BARBARA KINGSOLVER is among the great storytellers of our time. Much of her work explores the afflictions of the hard-done-by, not least the misery of the children of dysfunctional families. Her best-known novel, The Poisonwood Bible, is, among much else, a demand that we take to heart what children born on religion’s lunatic fringe have to suffer.
Now, in a new novel of immense power, she returns to the dark places of childhood and adolescence, mapping a territory that many have experienced but few dare recall.
Demon Copperhead is a Bildungsroman: a narrative of an individual’s formation. Its literary predecessors include Charlotte Brontë’s Jane Eyre, William Wordsworth’s The Prelude, and, most famously, Charles Dickens’s David Copperfield. It is the latter text that provides the template for Kingsolver’s novel. To reimagine David Copperfield plausibly requires both total immersion in the work that Dickens himself called his “favourite child”, and a creative gift equal to his own. Has Kingsolver matched Dickens’s achievement? Time and the critics will tell, but one dares to think that perhaps she has.

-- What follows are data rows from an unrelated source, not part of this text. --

-- ==== Sys2Proof/Laws/Kept.lean ====
section
/-! SUPPORT. What every operation keeps: the queue of waiting commands, and the invariant `State.Inv`. -/

namespace Sys2Proof.Machine

set_option linter.unreachableTactic false
set_option linter.unusedTactic false

/-- `t` has the queue of `s`, and the invariant if `s` has. -/
def Kept (s t : State) : Prop := t.pending = s.pending ∧ (s.Inv → t.Inv)

theorem Kept.refl (s : State) : Kept s s := ⟨rfl, fun h => h⟩
theorem Kept.upd {s0 x : State} {clk lanes map osura buoys str trap ln td mem ring kp evq errs flt cnt log rst pwr trc bist
    hold out free} (h1 : osura.data = x.osura.data) (h2 : osura.check = x.osura.check)
    (h5 : rst.pstate = x.rst.pstate) (h6 : log.haveMark = x.log.haveMark) (h7 : log.en = x.log.en)
    (a : (lanes, cnt.eng, cnt.cl, td.ch, buoys.b, osura.secs, osura.cb) =
      (x.lanes, x.cnt.eng, x.cnt.cl, x.td.ch, x.buoys.b, x.osura.secs, x.osura.cb)) (h : Kept s0 x) :
    Kept s0 ⟨clk, lanes, map, osura, buoys, str, trap, ln, td, mem, ring, kp, evq, errs, flt, cnt, log, rst, pwr, x.dm,
      x.tw, trc, bist, hold, out, free, x.pending⟩ :=
  ⟨h.1, fun g => by
    simp only [Prod.mk.injEq] at a
    obtain ⟨a1, a2, a3, a4, a5, a6, a7⟩ := a
    have := h.2 g
    simpa only [State.Inv, Memory.wf, State.Canon, h1, h2, h5, h6, h7, a1, a2, a3, a4, a5, a6, a7] using this⟩
/-- An update of the power state. -/
theorem Kept.updP {s0 x : State} {clk lanes map osura buoys str trap ln td mem ring kp evq errs flt cnt log rst pwr trc bist
    hold out free} (h1 : osura.data = x.osura.data) (h2 : osura.check = x.osura.check)
    (h5 : rst.pstate ≤ 3) (h6 : log.haveMark = x.log.haveMark) (h7 : log.en = x.log.en)
    (a : (lanes, cnt.eng, cnt.cl, td.ch, buoys.b, osura.secs, osura.cb) =
      (x.lanes, x.cnt.eng, x.cnt.cl, x.td.ch, x.buoys.b, x.osura.secs, x.osura.cb)) (h : Kept s0 x) :
    Kept s0 ⟨clk, lanes, map, osura, buoys, str, trap, ln, td, mem, ring, kp, evq, errs, flt, cnt, log, rst, pwr, x.dm,
      x.tw, trc, bist, hold, out, free, x.pending⟩ :=
  ⟨h.1, fun g => by
    simp only [Prod.mk.injEq] at a
    obtain ⟨a1, a2, a3, a4, a5, a6, a7⟩ := a
    have := h.2 g
    simp only [State.Inv, Memory.wf, State.Canon] at this ⊢
    simp only [h1, h2, h6, h7, a1, a2, a3, a4, a5, a6, a7]
    exact ⟨this.1, this.2.1, this.2.2.1, h5, this.2.2.2.2⟩⟩
/-- An update of HAVEMARK. -/
theorem Kept.updL {s0 x : State} {clk lanes map osura buoys str trap ln td mem ring kp evq errs flt cnt log rst pwr trc bist
    hold out free} (h1 : osura.data = x.osura.data) (h2 : osura.check = x.osura.check)
    (h5 : rst.pstate = x.rst.pstate) (h6 : log.haveMark = true → log.en = true)
    (a : (lanes, cnt.eng, cnt.cl, td.ch, buoys.b, osura.secs, osura.cb) =
      (x.lanes, x.cnt.eng, x.cnt.cl, x.td.ch, x.buoys.b, x.osura.secs, x.osura.cb)) (h : Kept s0 x) :
    Kept s0 ⟨clk, lanes, map, osura, buoys, str, trap, ln, td, mem, ring, kp, evq, errs, flt, cnt, log, rst, pwr, x.dm,
      x.tw, trc, bist, hold, out, free, x.pending⟩ :=
  ⟨h.1, fun g => by
    simp only [Prod.mk.injEq] at a
    obtain ⟨a1, a2, a3, a4, a5, a6, a7⟩ := a
    have := h.2 g
    simp only [State.Inv, Memory.wf, State.Canon] at this ⊢
    simp only [h1, h2, h5, a1, a2, a3, a4, a5, a6, a7]
    exact ⟨this.1, this.2.1, this.2.2.1, this.2.2.2.1, h6, this.2.2.2.2.2⟩⟩
theorem Kept.of_inv {s0 x t : State} (hp : t.pending = x.pending) (hi : x.Inv → t.Inv) (h : Kept s0 x) : Kept s0 t :=
  ⟨hp.trans h.1, fun g => hi (h.2 g)⟩
/-- An update of the stores in canonical form. -/
theorem Kept.canon {s0 x t : State} (hp : t.pending = x.pending)
    (e : (t.osura.data, t.osura.check, t.dm, t.tw, t.rst.pstate, t.log.haveMark, t.log.en) =
      (x.osura.data, x.osura.check, x.dm, x.tw, x.rst.pstate, x.log.haveMark, x.log.en))
    (c : x.Canon → t.Canon) (h : Kept s0 x) : Kept s0 t := by
  refine Kept.of_inv hp (fun g => ?_) h
  simp only [Prod.mk.injEq] at e
  obtain ⟨e1, e2, e3, e4, e5, e6, e7⟩ := e
  obtain ⟨g1, g2, g3, g4, g5, g6⟩ := g
  exact ⟨by rw [Memory.wf, e1, e2]; exact g1, by rw [e3]; exact g2, by rw [e4]; exact g3, by rw [e5]; exact g4,
    by rw [e6, e7]; exact g5, c g6⟩
@[simp] theorem Log.setDirty_haveMark (l : Log) (x : Bool) (d : Sparse Bool) : (l.setDirty x d).haveMark = l.haveMark := by
  unfold Log.setDirty; split <;> rfl
@[simp] theorem Log.setDirty_en (l : Log) (x : Bool) (d : Sparse Bool) : (l.setDirty x d).en = l.en := by
  unfold Log.setDirty; split <;> rfl
@[simp] theorem Counters.open_eng (k : Nat) (c : Counters) : (c.open_ k).eng = c.eng := by
  unfold Counters.open_; split <;> rfl
@[simp] theorem Counters.open_cl (k : Nat) (c : Counters) : (c.open_ k).cl = c.cl := by
  unfold Counters.open_; split <;> rfl
@[simp] theorem Counters.open_freeze (k : Nat) (c : Counters) : (c.open_ k).freeze = c.freeze := by
  unfold Counters.open_; split <;> rfl
/-- The coalescing buffers are emptied. -/
theorem Kept.clearCb {s0 x : State} {q : List AsyncReq} (h : Kept s0 x) :
    Kept s0 { x with osura := { x.osura with q := q, cb := [] } } :=
  Kept.canon (x := x) rfl rfl (fun c => ⟨c.1, c.2.1, c.2.2.1, c.2.2.2.1, c.2.2.2.2.1, c.2.2.2.2.2.1, rfl⟩) h
theorem Kept.trans {s t u : State} (h : Kept s t) (g : Kept t u) : Kept s u :=
  ⟨g.1.trans h.1, fun k => g.2 (h.2 k)⟩
theorem Kept.ite {s0 a b : State} {c : Prop} [Decidable c] (ha : Kept s0 a) (hb : Kept s0 b) :
    Kept s0 (if c then a else b) := by split <;> assumption
theorem Kept.foldl {α : Type} {s0 : State} {g : State → α → State} (hg : ∀ s a, Kept s0 s → Kept s0 (g s a)) :
    ∀ {l : List α} {s : State}, Kept s0 s → Kept s0 (l.foldl g s)
  | [], _, h => h
  | a :: l, s, h => Kept.foldl hg (l := l) (hg s a h)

Kingsolver’s protagonist is a boy born to a teenage single mother in “a single-wide trailer” somewhere far from anywhere in Kentucky. His given name is Damon, and his surname Fields, but he soon becomes “Demon”, because of his fiery temperament, and “Copperhead”, thanks to his fiery hair. (Kingsolver likes playing games with Dickens’s nomenclature. The vicious Mr Murdstone becomes “Stoner”; the charming but so-dangerous-to-know Steerforth is renamed “Fast Forward”; the savage headmaster Mr Creakle is nicknamed “Creaky” — and so on.)
Much that unfolds across the 500 pages of this cataract of a novel makes for harrowing reading: for example, in Demon’s recollections of the funeral of his mother and stillborn brother, or in his unsparing testimony to the devastation that drugs — not least legal opiates — can do to the mind and body.
Rather than any spoiler revealing the fate of Copperhead, I offer a tiny contribution to the literary afterlife of David Copperfield, a legacy gloriously enriched by this book. Surely Uriah Heep — or U-Haul Pyles, as Kingsolver dubs him — is the forefather of Gollum.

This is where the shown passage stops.